The sole reason behind the Modi regime’s endorsement towards this hyper-fanaticism and extremism is to force the Indian Muslims to believe the “Two-nation Theory” and force many of them to leave their land, assets and livelihood, which can become spoils of war for many Hindutva fascist champions. If another repatriation can be triggered in the present times, it will serve the political optics in a big way, as well as, provide the BJP with a means to motivate and encourage the grassroots communal mobsters. It will give them the right to usurp the properties of the uprooted Muslims on the one hand, while on the other hand, it will give their theory a morale booster that the Muslims have no affinity towards the Indian nationhood, which will snowball against the Muslims of other regions of the country as well.

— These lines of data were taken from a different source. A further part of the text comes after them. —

-- ==== Sys2Proof/Laws/FrameOps.lean ====
section
/-! SUPPORT. Which parts of the state the operations of Ops, Time, FaultOps, Angle, Counter can change (Safety.Frame), one lemma each, in the order of their definitions. -/

set_option linter.unusedTactic false
set_option linter.unreachableTactic false
set_option linter.unusedSimpArgs false
set_option linter.unusedVariables false

namespace Sys2Proof.Machine

variable {ps : List Part} {s t : State}

theorem fromRtc_frame (h : Frame ps s t) (hm : Within [.time, .counters, .clk, .led] ps) : Frame ps s (fromRtc t) := by
  unfold fromRtc
  repeat'
    first
    | (show Within _ _; exact Within.trans (by decide) hm)
    | intro _
    | with_reducible (first | assumption | apply modClk_frame)

theorem sendMsix_frame (h : Frame ps s t) (hm : Within [.vecs, .outs] ps) (a1) (a2) : Frame ps s (sendMsix a1 a2 t) := by
  unfold sendMsix
  repeat'
    first
    | (show Within _ _; exact Within.trans (by decide) hm)
    | intro _
    | with_reducible (first | assumption | apply emit_frame | apply modVec_frame | apply ite_frame)
    | split

theorem tryLog_frame (h : Frame ps s t) (hm : Within [.led] ps) (a1) : Frame ps s (tryLog a1 t) := by
  unfold tryLog
  repeat'
    first
    | (show Within _ _; exact Within.trans (by decide) hm)
    | intro _
    | with_reducible (first | assumption | apply logRec_frame | apply ite_frame)
    | split

theorem logPart_frame (h : Frame ps s t) (hm : Within [.led] ps) (a1) : Frame ps s (logPart a1 t) := by
  unfold logPart
  repeat'
    first
    | (show Within _ _; exact Within.trans (by decide) hm)
    | intro _
    | with_reducible (first | assumption | apply tryLog_frame)

theorem returnCharge_frame (h : Frame ps s t) (hm : Within [.run] ps) (a1) : Frame ps s (returnCharge a1 t) := by
  unfold returnCharge
  repeat'
    first
    | (show Within _ _; exact Within.trans (by decide) hm)
    | intro _
    | with_reducible (first | assumption | apply modRun_frame)
    | split

theorem settleDups_frame (h : Frame ps s t) (hm : Within [.flights, .led] ps) (a1) (a2) : Frame ps s (settleDups a1 a2 t) := by
  unfold settleDups
  repeat'
    first
    | (show Within _ _; exact Within.trans (by decide) hm)
    | intro _
    | with_reducible (first | assumption | apply each_frame | apply logRec_frame | apply modFlight_frame | apply ite_frame)
    | split

theorem noteV_frame (h : Frame ps s t) (hm : Within [.run, .slc] ps) : Frame ps s (noteV t) := by
  unfold noteV
  repeat'
    first
    | (show Within _ _; exact Within.trans (by decide) hm)
    | intro _
    | with_reducible (first | assumption | apply modSlc_frame)
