theorem keyOp_frame (h : Frame ps s t) (hm : Within [.flights, .run, .slc, .led, .sec] ps) (a1) (a2) (f1 : _ → State → State) (hf1 : ∀ a {t}, Frame ps s t → Frame ps s (f1 a t)) : Frame ps s (keyOp a1 a2 f1 t) := by
  unfold keyOp
  repeat'
    first
    | (show Within _ _; exact Within.trans (by decide) hm)
    | intro _
    | with_reducible (first | assumption | apply hf1 | apply joinQueue_frame | apply startOp_frame | apply leaveQueue_frame | apply ite_frame)
    | split

theorem execKeyRoot_frame (h : Frame ps s t) (hm : Within [.flights, .run, .slc, .led, .sec] ps) (a1) : OutFrame ps s (execKeyRoot a1 t) := by
  unfold execKeyRoot
  repeat'
    first
    | (show Within _ _; exact Within.trans (by decide) hm)
    | intro _
    | with_reducible (first | assumption | apply OutFrame.next | apply keyOp_frame | apply settle_frame | apply makeHandle_frame | apply ite_frame)
    | split
    | (extract_lets +onlyGivenNames x; first | (refine (fun hx : Frame ps s x => ?_) ?_ <;> [clear_value x; subst x]) | clear_value x)

theorem execKeyDerive_frame (h : Frame ps s t) (hm : Within [.flights, .run, .slc, .led, .sec] ps) (a1) (a2) : OutFrame ps s (execKeyDerive a1 a2 t) := by
  unfold execKeyDerive
  repeat'
    first
    | (show Within _ _; exact Within.trans (by decide) hm)
    | intro _
    | with_reducible (first | assumption | apply OutFrame.next | apply keyOp_frame | apply withKey_frame | apply settle_frame | apply withRead_frame | apply makeHandle_frame | apply ite_frame)
    | split
    | (extract_lets +onlyGivenNames x; first | (refine (fun hx : Frame ps s x => ?_) ?_ <;> [clear_value x; subst x]) | clear_value x)

theorem importWith_frame (h : Frame ps s t) (hm : Within [.flights, .run, .slc, .led, .sec] ps) (a1) (a2) (a3) (a4) : Frame ps s (importWith a1 a2 a3 a4 t) := by
  unfold importWith
  repeat'
    first
    | (show Within _ _; exact Within.trans (by decide) hm)
    | intro _
    | with_reducible (first | assumption | apply settle_frame | apply makeHandle_frame | apply ite_frame)
    | split
    | (extract_lets +onlyGivenNames x; first | (refine (fun hx : Frame ps s x => ?_) ?_ <;> [clear_value x; subst x]) | clear_value x)

theorem execKeyImport_frame (h : Frame ps s t) (hm : Within [.flights, .run, .slc, .led, .sec] ps) (a1) (a2) : OutFrame ps s (execKeyImport a1 a2 t) := by
  unfold execKeyImport
  repeat'
    first
    | (show Within _ _; exact Within.trans (by decide) hm)
    | intro _
    | with_reducible (first | assumption | apply OutFrame.next | apply keyOp_frame | apply withRead_frame | apply settle_frame | apply withKey_frame | apply importWith_frame | apply pkeRan_frame | apply ite_frame)
    | split
    | (extract_lets +onlyGivenNames x; first | (refine (fun hx : Frame ps s x => ?_) ?_ <;> [clear_value x; subst x]) | clear_value x)

theorem keyRelease_frame (h : Frame ps s t) (hm : Within [.flights, .run, .slc, .led] ps) (a1) (a2) (a3) (a4) (a5) (f1 : State → State) (hf1 : ∀ {t}, Frame ps s t → Frame ps s (f1 t)) : Frame ps s (keyRelease a1 a2 a3 a4 a5 f1 t) := by
  unfold keyRelease
  repeat'
    first
    | (show Within _ _; exact Within.trans (by decide) hm)
    | intro _
    | with_reducible (first | assumption | apply hf1 | apply commitPoint_frame | apply atStage_frame | apply settle_frame | apply ite_frame)
    | split

theorem exportBlob_frame (h : Frame ps s t) (hm : Within [.flights, .run, .slc, .led, .outs] ps) (a1) (a2) (a3) (a4) (a5) (a6) : Frame ps s (exportBlob a1 a2 a3 a4 a5 a6 t) := by
  unfold exportBlob
  repeat'
    first
    | (show Within _ _; exact Within.trans (by decide) hm)
    | intro _
    | with_reducible (first | assumption | apply keyRelease_frame | apply settle_frame | apply emit_frame | apply ite_frame)
    | split
    | (extract_lets +onlyGivenNames x; first | (refine (fun hx : Frame ps s x => ?_) ?_ <;> [clear_value x; subst x]) | clear_value x)

theorem execKeyExport_frame (h : Frame ps s t) (hm : Within [.flights, .run, .slc, .led, .sec, .outs, .free] ps) (a1) (a2) (a3) : OutFrame ps s (execKeyExport a1 a2 a3 t) := by
  unfold execKeyExport
  repeat'
    first
    | (show Within _ _; exact Within.trans (by decide) hm)
    | intro _
    | with_reducible (first | assumption | apply OutFrame.next | apply keyOp_frame | apply withKey_frame | apply settle_frame | apply withRead_frame | apply exportBlob_frame | apply pkeRan_frame | apply drew_frame | apply ite_frame)
    | split
    | (extract_lets +onlyGivenNames x; first | (refine (fun hx : Frame ps s x => ?_) ?_ <;> [clear_value x; subst x]) | (refine (fun hx : Frame ps s x.2 => ?_) ?_ <;> [clear_value x; subst x]) | (refine (fun hx : Frame ps s x.1 => ?_) ?_ <;> [clear_value x; subst x]) | clear_value x)

theorem execKeyClose_frame (h : Frame ps s t) (hm : Within [.flights, .run, .slc, .led, .sec] ps) (a1) : OutFrame ps s (execKeyClose a1 t) := by
  unfold execKeyClose
  repeat'
    first
    | (show Within _ _; exact Within.trans (by decide) hm)
    | intro _
    | with_reducible (first | assumption | apply OutFrame.next | apply startOp_frame | apply settle_frame | apply closeHandle_frame)
    | split

theorem execKeyInfo_frame (h : Frame ps s t) (hm : Within [.flights, .run, .slc, .led, .outs] ps) (a1) (a2) : OutFrame ps s (execKeyInfo a1 a2 t) := by
  unfold execKeyInfo
  repeat'
    first
    | (show Within _ _; exact Within.trans (by decide) hm)
    | intro _
    | with_reducible (first | assumption | apply OutFrame.next | apply startOp_frame | apply settle_frame | apply writeAndSettle_frame)
    | split

theorem execKeyPublic_frame (h : Frame ps s t) (hm : Within [.flights, .run, .slc, .led, .sec, .outs] ps) (a1) (a2) : OutFrame ps s (execKeyPublic a1 a2 t) := by
  unfold execKeyPublic
  repeat'
    first
    | (show Within _ _; exact Within.trans (by decide) hm)
    | intro _
    | with_reducible (first | assumption | apply OutFrame.next | apply keyOp_frame | apply settle_frame | apply writeAndSettle_frame | apply pkeRan_frame | apply ite_frame)
    | split

theorem slkEvent_frame (h : Frame ps s t) (hm : Within [.slk] ps) (a1) : Frame ps s (slkEvent a1 t) := by
  unfold slkEvent
  repeat'
    first
    | (show Within _ _; exact Within.trans (by decide) hm)
    | intro _
    | with_reducible (first | assumption | apply modSlk_frame)

theorem sendState_frame (h : Frame ps s t) (hm : Within [.led, .slk, .outs] ps) : Frame ps s (sendState t) := by
  unfold sendState
  repeat'
    first
    | (show Within _ _; exact Within.trans (by decide) hm)
    | intro _
    | with_reducible (first | assumption | apply logRec_frame | apply modSlk_frame | apply onlyIf_frame | apply slkEvent_frame | apply emit_frame | apply ite_frame)
    | split
    | (extract_lets +onlyGivenNames x; first | (refine (fun hx : Frame ps s x => ?_) ?_ <;> [clear_value x; subst x]) | clear_value x)

theorem sendBody_frame (h : Frame ps s t) (hm : Within [.led, .slk, .outs] ps) (a1) (a2) (a3) : Frame ps s (sendBody a1 a2 a3 t) := by
  unfold sendBody
  repeat'
    first
    | (show Within _ _; exact Within.trans (by decide) hm)
    | intro _
    | with_reducible (first | assumption | apply logRec_frame | apply modSlk_frame | apply onlyIf_frame | apply slkEvent_frame | apply emit_frame | apply ite_frame)
    | split
    | (extract_lets +onlyGivenNames x; first | (refine (fun hx : Frame ps s x => ?_) ?_ <;> [clear_value x; subst x]) | clear_value x)

theorem flagsCheck_frame (h : Frame ps s t) (hm : Within [.led, .slk, .outs] ps) : Frame ps s (flagsCheck t) := by
  unfold flagsCheck
  repeat'
    first
    | (show Within _ _; exact Within.trans (by decide) hm)
    | intro _
    | with_reducible (first | assumption | apply sendState_frame | apply onlyIf_frame | apply slkEvent_frame | apply modSlk_frame | apply ite_frame)
    | split

theorem startTimer_frame (h : Frame ps s t) (hm : Within [.slk] ps) (a1) : Frame ps s (startTimer a1 t) := by
  unfold startTimer
  repeat'
    first
    | (show Within _ _; exact Within.trans (by decide) hm)
    | intro _
    | with_reducible (first | assumption | apply modSlk_frame | apply ite_frame)
    | split
    | (extract_lets +onlyGivenNames x; first | (refine (fun hx : Frame ps s x => ?_) ?_ <;> [clear_value x; subst x]) | clear_value x)

theorem holdUpdate_frame (h : Frame ps s t) (hm : Within [.slk] ps) : Frame ps s (holdUpdate t) := by
  unfold holdUpdate
  repeat'
    first
    | (show Within _ _; exact Within.trans (by decide) hm)
    | intro _
    | with_reducible (first | assumption | apply modSlk_frame | apply ite_frame)
    | split

theorem drivePins_frame (h : Frame ps s t) (hm : Within [.outs] ps) : Frame ps s (drivePins t) := by
  unfold drivePins
  repeat'
    first
    | (show Within _ _; exact Within.trans (by decide) hm)
    | intro _
    | with_reducible (first | assumption | apply onlyIf_frame | apply emit_frame | apply ite_frame)
    | split
    | (extract_lets +onlyGivenNames x; first | (refine (fun hx : Frame ps s x => ?_) ?_ <;> [clear_value x; subst x]) | clear_value x)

No wonder, Lal Krishna Advani, the Hindutva fascist mastermind of the Babri Masjid demolition, went to Pakistan and praised Jinnah as “secular” leader. Ironically, Advani was accused in an FIR in Karachi for an attempt to assassinate Jinnah! The praises from the RSS’s devout soldier Advani are also the content embedded in the hearts of all other Hindutva fascist politicians including Modi and his coterie, who have gained immensely due to the creation of Pakistan, which helped the Hindutva camp to survive and rally the Hindu upper-caste elites and middle class under its banner peddling xenophobia by linking Indian Muslims with Pakistan and Jinnah.
As Pakistan will pay homage to Jinnah on 14th August, and also claim its right over the slice of Kashmir that India occupies by citing the “Two-nation Theory” an emboldened BJP and the RSS will continue to persecute the Indian Muslims and dehumanise them continuously for their identity in an increasingly Brahminised state. The existence of Pakistan and the boisterous mob of Hindutva fascists rampaging on the streets of India with anti-Muslim slurs as their war-cry, each of them are dependent on each other. Without Hindutva, the existence of the Muslim League wasn’t possible, and without the doctrine of a separate Muslim homeland, the doctrine of Hindutva fascism can’t rally the entire upper-caste, privileged, elite and urban middle-class communities under its flag. So Jinnah, despite being a much-despised name in the common parlance, remains the beloved soul of Hindutva fascists, who can’t thank him, as well as the likes of Savarkar, enough for their contribution towards the growth of Hindutva fascism in India along with Islamophobia.